The records –
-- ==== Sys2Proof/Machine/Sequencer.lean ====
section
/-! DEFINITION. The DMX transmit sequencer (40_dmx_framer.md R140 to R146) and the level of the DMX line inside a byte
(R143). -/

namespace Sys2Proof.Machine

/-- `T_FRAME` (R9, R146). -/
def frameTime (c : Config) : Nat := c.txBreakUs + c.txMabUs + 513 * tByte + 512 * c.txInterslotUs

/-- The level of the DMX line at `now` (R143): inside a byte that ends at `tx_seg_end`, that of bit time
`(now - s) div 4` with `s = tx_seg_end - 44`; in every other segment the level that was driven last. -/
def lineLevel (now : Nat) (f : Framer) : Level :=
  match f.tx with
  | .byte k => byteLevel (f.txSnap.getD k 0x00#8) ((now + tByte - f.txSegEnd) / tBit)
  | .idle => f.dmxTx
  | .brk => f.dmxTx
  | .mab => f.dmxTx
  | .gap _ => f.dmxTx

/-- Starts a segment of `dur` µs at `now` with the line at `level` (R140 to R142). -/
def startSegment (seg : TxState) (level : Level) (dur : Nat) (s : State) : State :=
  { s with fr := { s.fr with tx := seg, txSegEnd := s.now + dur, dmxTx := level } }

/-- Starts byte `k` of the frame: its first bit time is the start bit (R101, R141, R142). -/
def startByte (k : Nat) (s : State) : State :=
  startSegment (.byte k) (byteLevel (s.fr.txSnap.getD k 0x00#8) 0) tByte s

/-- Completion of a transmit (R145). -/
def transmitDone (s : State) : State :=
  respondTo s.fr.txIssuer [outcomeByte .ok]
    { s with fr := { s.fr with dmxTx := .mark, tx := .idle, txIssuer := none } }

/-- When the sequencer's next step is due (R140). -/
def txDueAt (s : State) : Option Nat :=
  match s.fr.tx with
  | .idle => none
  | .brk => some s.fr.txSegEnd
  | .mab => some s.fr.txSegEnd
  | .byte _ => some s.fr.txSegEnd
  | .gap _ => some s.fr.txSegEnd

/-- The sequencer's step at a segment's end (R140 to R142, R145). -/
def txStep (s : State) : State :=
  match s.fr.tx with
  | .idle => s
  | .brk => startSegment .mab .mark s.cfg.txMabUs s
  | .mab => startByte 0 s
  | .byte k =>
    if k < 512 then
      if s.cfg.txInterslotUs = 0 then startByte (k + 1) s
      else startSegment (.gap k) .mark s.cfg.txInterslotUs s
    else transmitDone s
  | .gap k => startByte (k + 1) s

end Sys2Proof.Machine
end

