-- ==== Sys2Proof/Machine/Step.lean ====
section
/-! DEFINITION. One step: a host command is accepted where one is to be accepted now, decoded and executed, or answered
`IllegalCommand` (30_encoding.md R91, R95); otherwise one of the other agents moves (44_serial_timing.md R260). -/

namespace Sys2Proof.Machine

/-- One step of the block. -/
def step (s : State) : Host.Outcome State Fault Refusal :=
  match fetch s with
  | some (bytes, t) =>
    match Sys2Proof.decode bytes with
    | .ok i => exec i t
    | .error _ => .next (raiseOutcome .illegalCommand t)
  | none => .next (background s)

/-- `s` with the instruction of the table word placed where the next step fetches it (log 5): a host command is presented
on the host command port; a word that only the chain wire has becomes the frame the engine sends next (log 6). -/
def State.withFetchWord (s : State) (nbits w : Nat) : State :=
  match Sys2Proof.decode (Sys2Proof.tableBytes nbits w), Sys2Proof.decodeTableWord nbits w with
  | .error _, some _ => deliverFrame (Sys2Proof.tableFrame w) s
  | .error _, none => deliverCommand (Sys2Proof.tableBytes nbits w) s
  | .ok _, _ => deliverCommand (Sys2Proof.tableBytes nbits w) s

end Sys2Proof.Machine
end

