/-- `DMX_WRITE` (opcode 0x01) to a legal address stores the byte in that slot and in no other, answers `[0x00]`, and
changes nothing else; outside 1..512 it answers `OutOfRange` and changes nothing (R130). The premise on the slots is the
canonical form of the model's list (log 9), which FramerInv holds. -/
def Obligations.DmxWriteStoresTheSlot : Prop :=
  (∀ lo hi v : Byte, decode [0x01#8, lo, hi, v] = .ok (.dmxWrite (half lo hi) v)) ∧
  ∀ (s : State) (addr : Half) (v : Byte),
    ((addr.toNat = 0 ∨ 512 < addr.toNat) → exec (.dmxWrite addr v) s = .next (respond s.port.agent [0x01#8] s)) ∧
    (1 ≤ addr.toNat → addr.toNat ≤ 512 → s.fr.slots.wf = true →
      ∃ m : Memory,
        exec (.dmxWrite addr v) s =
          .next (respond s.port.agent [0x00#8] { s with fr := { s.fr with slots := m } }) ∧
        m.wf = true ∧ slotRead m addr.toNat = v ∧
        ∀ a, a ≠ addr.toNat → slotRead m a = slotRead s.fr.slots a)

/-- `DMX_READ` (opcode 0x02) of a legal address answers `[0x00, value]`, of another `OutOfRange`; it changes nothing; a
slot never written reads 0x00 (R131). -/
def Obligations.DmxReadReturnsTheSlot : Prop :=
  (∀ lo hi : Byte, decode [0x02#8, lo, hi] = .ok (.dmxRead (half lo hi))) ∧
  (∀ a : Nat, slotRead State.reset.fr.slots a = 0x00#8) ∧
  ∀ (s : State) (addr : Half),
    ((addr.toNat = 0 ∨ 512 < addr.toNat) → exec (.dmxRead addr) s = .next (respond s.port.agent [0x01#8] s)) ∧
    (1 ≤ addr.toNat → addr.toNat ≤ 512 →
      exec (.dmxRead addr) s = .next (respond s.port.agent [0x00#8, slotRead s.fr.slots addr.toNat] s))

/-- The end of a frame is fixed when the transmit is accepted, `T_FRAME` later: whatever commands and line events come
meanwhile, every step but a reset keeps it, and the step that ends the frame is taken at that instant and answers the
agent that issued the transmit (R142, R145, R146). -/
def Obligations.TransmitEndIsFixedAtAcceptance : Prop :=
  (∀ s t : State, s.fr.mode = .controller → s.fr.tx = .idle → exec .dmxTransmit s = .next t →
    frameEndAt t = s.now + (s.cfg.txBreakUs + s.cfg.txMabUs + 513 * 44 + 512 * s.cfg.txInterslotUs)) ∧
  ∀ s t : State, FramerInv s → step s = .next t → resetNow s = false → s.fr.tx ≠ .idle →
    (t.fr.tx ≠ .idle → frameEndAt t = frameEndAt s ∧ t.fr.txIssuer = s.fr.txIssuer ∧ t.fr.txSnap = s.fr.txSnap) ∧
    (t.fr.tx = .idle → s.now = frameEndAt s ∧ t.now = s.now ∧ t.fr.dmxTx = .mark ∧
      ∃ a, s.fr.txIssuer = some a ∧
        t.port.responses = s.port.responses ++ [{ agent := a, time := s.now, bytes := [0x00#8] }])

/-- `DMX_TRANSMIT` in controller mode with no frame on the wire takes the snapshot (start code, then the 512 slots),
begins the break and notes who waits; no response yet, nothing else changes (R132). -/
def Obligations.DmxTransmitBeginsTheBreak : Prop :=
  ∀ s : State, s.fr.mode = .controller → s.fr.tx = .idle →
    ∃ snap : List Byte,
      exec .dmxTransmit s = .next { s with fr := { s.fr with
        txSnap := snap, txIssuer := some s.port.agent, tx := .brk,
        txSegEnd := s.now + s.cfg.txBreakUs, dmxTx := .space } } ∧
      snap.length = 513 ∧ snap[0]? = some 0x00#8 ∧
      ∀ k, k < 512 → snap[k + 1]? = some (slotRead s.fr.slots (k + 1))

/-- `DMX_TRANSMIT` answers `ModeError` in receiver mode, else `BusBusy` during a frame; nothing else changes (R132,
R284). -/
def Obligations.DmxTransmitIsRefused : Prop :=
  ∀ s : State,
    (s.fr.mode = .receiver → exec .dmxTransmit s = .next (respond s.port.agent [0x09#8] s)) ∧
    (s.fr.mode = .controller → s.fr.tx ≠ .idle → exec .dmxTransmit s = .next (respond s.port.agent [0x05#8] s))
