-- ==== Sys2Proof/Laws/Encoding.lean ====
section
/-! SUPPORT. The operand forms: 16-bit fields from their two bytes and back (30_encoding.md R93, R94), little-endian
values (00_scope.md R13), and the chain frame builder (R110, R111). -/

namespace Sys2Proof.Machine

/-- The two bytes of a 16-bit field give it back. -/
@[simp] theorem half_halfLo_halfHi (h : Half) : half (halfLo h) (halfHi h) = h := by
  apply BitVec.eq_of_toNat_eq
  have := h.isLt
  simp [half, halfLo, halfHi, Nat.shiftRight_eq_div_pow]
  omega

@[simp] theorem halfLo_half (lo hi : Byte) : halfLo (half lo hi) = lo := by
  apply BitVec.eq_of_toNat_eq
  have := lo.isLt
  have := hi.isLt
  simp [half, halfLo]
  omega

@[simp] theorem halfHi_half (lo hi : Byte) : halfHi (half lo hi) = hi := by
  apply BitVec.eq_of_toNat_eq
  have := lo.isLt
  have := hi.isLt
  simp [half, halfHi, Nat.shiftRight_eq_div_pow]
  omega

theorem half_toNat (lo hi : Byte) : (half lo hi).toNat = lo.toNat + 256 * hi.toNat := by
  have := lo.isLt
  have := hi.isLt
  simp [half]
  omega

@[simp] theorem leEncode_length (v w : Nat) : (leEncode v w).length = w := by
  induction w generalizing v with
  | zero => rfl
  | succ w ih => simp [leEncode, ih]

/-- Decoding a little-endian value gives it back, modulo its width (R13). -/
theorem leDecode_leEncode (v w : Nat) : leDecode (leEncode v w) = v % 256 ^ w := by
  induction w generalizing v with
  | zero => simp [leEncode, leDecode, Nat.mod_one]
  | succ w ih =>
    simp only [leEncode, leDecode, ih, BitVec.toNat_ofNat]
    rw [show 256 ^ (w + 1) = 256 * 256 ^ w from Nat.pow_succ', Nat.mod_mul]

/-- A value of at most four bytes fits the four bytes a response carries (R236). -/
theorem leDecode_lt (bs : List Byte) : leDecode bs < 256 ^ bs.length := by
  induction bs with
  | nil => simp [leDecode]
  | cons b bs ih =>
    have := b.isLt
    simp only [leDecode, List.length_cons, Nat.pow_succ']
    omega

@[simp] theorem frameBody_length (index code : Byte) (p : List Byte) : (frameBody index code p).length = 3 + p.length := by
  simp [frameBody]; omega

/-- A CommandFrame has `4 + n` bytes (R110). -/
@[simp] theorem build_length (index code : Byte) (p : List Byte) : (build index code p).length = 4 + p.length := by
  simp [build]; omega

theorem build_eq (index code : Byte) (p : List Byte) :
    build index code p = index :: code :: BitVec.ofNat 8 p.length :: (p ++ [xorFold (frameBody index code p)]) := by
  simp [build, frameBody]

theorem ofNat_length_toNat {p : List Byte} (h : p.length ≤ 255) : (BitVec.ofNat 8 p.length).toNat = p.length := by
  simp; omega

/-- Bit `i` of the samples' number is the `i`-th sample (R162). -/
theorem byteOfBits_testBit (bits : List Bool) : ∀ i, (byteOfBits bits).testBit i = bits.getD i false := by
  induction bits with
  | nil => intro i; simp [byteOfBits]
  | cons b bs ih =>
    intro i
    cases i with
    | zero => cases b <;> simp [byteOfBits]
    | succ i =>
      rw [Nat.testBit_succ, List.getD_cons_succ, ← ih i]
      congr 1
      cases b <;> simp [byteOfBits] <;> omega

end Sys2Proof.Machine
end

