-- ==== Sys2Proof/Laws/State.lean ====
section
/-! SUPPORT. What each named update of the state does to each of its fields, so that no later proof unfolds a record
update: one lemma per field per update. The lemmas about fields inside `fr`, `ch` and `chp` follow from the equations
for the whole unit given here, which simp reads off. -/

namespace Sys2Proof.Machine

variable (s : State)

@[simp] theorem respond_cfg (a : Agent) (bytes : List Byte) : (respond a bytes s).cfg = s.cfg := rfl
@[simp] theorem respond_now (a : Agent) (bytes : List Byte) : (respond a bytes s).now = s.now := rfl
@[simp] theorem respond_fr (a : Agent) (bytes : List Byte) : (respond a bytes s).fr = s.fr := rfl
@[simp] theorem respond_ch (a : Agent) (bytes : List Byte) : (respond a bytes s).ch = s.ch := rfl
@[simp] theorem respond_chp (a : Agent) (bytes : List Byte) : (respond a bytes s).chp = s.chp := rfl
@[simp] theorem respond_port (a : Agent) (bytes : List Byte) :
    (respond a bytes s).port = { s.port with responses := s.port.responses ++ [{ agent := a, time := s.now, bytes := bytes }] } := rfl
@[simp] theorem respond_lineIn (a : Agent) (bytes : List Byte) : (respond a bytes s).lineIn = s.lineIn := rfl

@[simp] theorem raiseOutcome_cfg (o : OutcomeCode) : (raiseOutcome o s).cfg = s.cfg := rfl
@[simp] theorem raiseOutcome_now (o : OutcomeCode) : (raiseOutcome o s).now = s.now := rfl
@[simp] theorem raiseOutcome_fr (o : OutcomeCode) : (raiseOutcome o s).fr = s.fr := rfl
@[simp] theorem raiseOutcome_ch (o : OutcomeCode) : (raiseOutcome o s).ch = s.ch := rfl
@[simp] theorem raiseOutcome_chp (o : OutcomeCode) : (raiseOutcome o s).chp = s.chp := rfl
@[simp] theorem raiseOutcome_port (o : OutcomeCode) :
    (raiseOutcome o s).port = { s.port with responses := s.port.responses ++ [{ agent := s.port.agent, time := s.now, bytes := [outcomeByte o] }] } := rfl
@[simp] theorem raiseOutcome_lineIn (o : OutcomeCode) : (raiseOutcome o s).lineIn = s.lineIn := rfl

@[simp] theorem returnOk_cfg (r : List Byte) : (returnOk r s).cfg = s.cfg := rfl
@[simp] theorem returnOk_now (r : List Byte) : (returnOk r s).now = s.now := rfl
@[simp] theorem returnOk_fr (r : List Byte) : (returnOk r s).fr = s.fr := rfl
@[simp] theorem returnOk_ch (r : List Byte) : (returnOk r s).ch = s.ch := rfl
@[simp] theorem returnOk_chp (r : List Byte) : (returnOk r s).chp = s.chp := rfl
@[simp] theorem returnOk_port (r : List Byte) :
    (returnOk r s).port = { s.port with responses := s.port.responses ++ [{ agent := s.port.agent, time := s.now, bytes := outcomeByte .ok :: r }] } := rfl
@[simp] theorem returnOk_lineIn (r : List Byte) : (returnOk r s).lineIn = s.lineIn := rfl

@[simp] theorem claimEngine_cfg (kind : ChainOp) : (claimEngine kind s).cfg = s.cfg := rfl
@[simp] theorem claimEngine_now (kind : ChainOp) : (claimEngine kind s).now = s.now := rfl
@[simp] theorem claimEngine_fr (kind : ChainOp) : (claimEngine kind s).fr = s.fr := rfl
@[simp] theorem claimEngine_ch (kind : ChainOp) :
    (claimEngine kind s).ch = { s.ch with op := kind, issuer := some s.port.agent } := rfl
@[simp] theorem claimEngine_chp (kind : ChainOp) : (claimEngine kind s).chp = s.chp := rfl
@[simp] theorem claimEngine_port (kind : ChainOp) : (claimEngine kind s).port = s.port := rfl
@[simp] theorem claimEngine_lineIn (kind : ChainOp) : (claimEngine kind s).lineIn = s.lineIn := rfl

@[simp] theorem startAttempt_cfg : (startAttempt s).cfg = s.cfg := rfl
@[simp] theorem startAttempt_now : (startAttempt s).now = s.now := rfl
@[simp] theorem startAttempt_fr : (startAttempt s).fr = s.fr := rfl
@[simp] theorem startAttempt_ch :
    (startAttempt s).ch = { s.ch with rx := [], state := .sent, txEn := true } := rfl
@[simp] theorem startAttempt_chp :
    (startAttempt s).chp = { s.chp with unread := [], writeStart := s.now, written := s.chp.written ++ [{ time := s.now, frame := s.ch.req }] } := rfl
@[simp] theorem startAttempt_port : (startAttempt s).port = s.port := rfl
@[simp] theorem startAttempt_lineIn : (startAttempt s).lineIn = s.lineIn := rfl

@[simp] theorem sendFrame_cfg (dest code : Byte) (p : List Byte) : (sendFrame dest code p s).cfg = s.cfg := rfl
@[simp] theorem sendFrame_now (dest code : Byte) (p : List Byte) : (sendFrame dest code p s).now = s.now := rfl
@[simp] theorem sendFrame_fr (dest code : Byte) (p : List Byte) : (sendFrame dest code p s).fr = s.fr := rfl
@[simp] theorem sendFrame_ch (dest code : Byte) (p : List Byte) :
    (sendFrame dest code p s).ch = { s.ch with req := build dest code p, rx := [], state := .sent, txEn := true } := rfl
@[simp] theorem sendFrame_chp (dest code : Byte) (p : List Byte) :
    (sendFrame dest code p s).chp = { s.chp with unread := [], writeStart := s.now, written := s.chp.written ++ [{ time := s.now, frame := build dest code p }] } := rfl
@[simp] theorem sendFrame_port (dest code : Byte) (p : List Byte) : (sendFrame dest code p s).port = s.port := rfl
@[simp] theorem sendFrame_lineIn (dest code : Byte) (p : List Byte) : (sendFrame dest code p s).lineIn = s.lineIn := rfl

Work request –
Report all lines of the material that contain the word "receiver".

Problem solution –
/-- `DMX_TRANSMIT` answers `ModeError` in receiver mode, else `BusBusy` during a frame; nothing else changes (R132,
    (s.fr.mode = .receiver → exec .dmxTransmit s = .next (respond s.port.agent [0x09#8] s)) ∧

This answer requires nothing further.